This project aims to create an ML pipeline to generate synthetic training images using Blender, create realistic data augmentation, and fine-tune various image segmentation models.

The goal of the models is to detect:

  1. the location of keys (key regions) on a keyboard
  2. the letter/symbol they correspond to

Dataset Generation

A Blender file with a 3D modelled keyboard and camera is provided in keyboard.blend.

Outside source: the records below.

/-! ### What the ports report (R63, R122, R124) -/

/-- The wait of an express frame for what is leaving the port (R63): for the gap after what left last, and for a preemptable
frame in transmission: to its next preemption point while preemption is active, no more than R122 allows, otherwise to
its end. -/
def preemptWait (s : State) (p : Nat) : Time :=
  let x := portAt s p
  match x.tx with
  | none => idleWait s p
  | some t =>
    if t.preempted || t.lost then idleWait s p
    else
      let rest := max 0 (frameEnd s p t - elapsed s)
      if preemptActive s p then
        let most := (64 * (1 + x.frag) + 79 : Nat) * portByte x
        match preemptPoint s p t with
        | some k => min most (max 0 (fragmentEnd s p t k - elapsed s))
        | none => min most rest
      else rest

/-- The earliest start at or after `t` (admission base) of an express frame that occupies the port for `dur`, by the
TC7 gate and the preemptable frame in transmission; none where the gate never opens long enough (R63, R117). -/
def egressFree (s : State) (p : Nat) (t dur : Time) : Option Time :=
  let now := admNow s
  let t := max t (now + preemptWait s p)
  let off := (t - now).toNat / 5120000000
  (gateWaitFrom s p 7 (cdiv dur.toNat 5120000000) off).map fun w => if w = 0 then t else now + ns (off + w : Nat)

/-! ### The ledger (R62) -/

/-- Key of a Chimney order point (R32). -/
def orderKey (c : Nat) (k : PKind) (l : Klass) : Nat :=
  16 * c + 4 * (match k with | .t => 0 | .s => 1 | .h => 2) + (match l with | .a => 0 | .b => 1 | .c => 2 | .u => 3)

/-- Writes the ledger. -/
def setLedger (s : State) (l : Ledger) : State := { s with work := { s.work with ledger := l } }

/-- Usable lanes of a replica set, in increasing number. -/
def usableLanes (s : State) (groups : List Nat) : List Nat :=
  (List.range 16).filter fun k => groups.contains (k / 4) && bit (val s 0x2600 1) k

/-- The earliest-free usable lane, ties to the lower number (R290). -/
def freeLane (s : State) (groups : List Nat) : Option Nat :=
  (usableLanes s groups).foldl (fun b k =>
    match b with
    | none => some k
    | some j => if tabGet 0 s.work.ledger.lanes k < tabGet 0 s.work.ledger.lanes j then some k else some j) none

/-- L_r of a template (R187). -/
def replyLength (t : Template) : Nat := max t.len 60 + 4

/-- T_hold of a reply of `t` for a frame whose last FCS bit is predicted at `tEnd` (R191). -/
def holdTime (verified : Bool) (ingress egress : Speed) (tEnd : Time) (t : Template) : Time :=
  if verified then tEnd + tVd ingress + tTx egress
  else tEnd + tVd ingress + tVm egress - ((replyLength t - 4 : Nat) : Int) * byteTime egress

/-- What the walk of R63 finds. -/
structure Walk where
  /-- the booked lane, and start and publication of the own step -/
  lane : Option Nat
  start : Time
  pub : Time
  garnet : Option Time
  hearth : Option Time
  /-- predicted arrival at the Chimney intake after the order point -/
  arrive : Time
  /-- latest T_hold over the templates the program can name -/
  hold : Option Time
  /-- egress bookings: port, first bit, end -/
  egress : List (Nat × Time × Time)
  /-- predicted first bit; none where a gate never opens long enough -/
  pred : Option Time
  deriving DecidableEq, Repr

/-- The predicted first-bit time of a message through the ledger (R63). Before the template is known every template the
program can name is walked: the latest hold and first bit count, and each port is booked (DEDUCED,
notes/assumptions/19). -/
def walk (s : State) (x : Msg) (p : Prog) (tdp bound : Time) (ingress : Speed) (verified : Bool) : Walk :=
  let led := s.work.ledger
  let t1 := tdp + tRx ingress + p.pre
  let lane := if x.kind = .s then freeLane s (replicaSet s x.ctx) else none
  let start := match lane with
    | none => t1
    | some k => max (max t1 (tabGet 0 led.lanes k)) (tabGet 0 led.instrs (x.instr.getD 0))
  let pub := start + p.opal
  let t2 := pub + p.mid
  let entry := t2 - ((10 - p.depth : Nat) : Int) * p.lvl
  let slot := max entry led.garnet
  let t2 := if 0 < p.passes then t2 + (slot - entry) else t2
  let t2 := if x.kind = .h then max t2 (tabGet 0 led.hearth x.ctx) else t2
  let arrive := max (t2 + p.core) (tabGet 0 led.order (orderKey x.ctx x.kind p.klass))
  let ready := arrive + p.post
  let outs := p.templates.filterMap fun t => (boundSpeed s t.port).map fun v =>
    let hold := x.tEnd.map fun e => holdTime verified ingress v e t
    let dur := (replyLength t + 20 : Nat) * byteTime v
    let at0 := max (max (ready + tTx v) (tabGet 0 led.egress t.port)) (hold.getD 0)
    (t, hold, dur, egressFree s t.port at0 dur)
  let hold := outs.foldl (fun (m : Option Time) o =>
    match o.2.1, m with | none, m => m | some h, none => some h | some h, some g => some (max g h)) none
  let deadline := max (tdp + bound) (hold.getD 0)
  { lane := lane, start := start, pub := pub,
    garnet := if 0 < p.passes then some (slot + p.passes * p.lvl) else none,
    hearth := if x.kind = .h then some (t2 + p.ii) else none,
    arrive := arrive, hold := hold,
    egress := outs.filterMap fun o => o.2.2.2.map fun fb =>
      (o.1.port, fb, if o.1.kwait ≠ 0xFFFF then max (fb + o.2.2.1) (deadline + o.2.2.1) else fb + o.2.2.1),
    pred := outs.foldl (fun m o => match m, o.2.2.2 with | some a, some b => some (max a b) | _, _ => none) (some arrive) }

/-- Books the walk of an admitted message (R62). -/
def book (s : State) (x : Msg) (p : Prog) (w : Walk) : State :=
  let l := s.work.ledger
  let l := match w.garnet with | none => l | some t => { l with garnet := t }
  let l := match w.lane with
    | none => l
    | some k => { l with lanes := tabSet 0 l.lanes k w.pub, instrs := tabSet 0 l.instrs (x.instr.getD 0) w.pub }
  let l := match w.hearth with | none => l | some t => { l with hearth := tabSet 0 l.hearth x.ctx t }
  let l := { l with order := tabSet 0 l.order (orderKey x.ctx x.kind p.klass) w.arrive }
  let l := w.egress.foldl (fun (l : Ledger) e =>
    { l with egress := tabSet 0 l.egress e.1 (max (tabGet 0 l.egress e.1) e.2.2) }) l
  setLedger s l

/-! ### The tests (R61) -/

/-- Whether any domain of a list does not carry work (test 3). -/
def anyClosed (s : State) (ds : List Nat) : Bool := ds.any fun d => !domOpen s d

/-- Whether the remote window serves an instrument's cache: the Flue is up, its region is not fenced, and none of its
cores is marked unreachable (R26, R327, R454). -/
def windowReachable (s : State) (c i : Nat) : Bool :=
  let d := dirAt s i
  let at0 : BitVec 6 × BitVec 34 := match migAt s i with
    | some m => if m.phase = MigPhase.locking || m.phase = MigPhase.locked then (m.region, m.addr) else (d.region, d.addr)
    | none => (d.region, d.addr)
  let v := regionAt s at0.1.toNat
  let stripes := cdiv (at0.2.toNat % 256 + ctxCacheBytes s c) 256
  !flueDown s && regionV v && regionState v = 0 && (List.range stripes).all fun k =>
    let n := regionNode v (at0.2.toNat / 256 * 256 + 256 * k)
    !s.flue.unreachable.contains (BitVec.ofNat 16 n.1, BitVec.ofNat 16 n.2.1)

First, setup_viewpoints.py places the camera along the vertices of the Viewpoints object and orients it to face the keyboard. The camera's position and rotation is randomly perturbed at each keyframe. To define additional viewpoints, edit the Viewpoints object.

blender.png

Next, segmentation_mask.py provides a script to automatically assign flat colors to each key's face. Set SET_MASK = True to create the segmentation masks, or SET_MASK = False to revert back.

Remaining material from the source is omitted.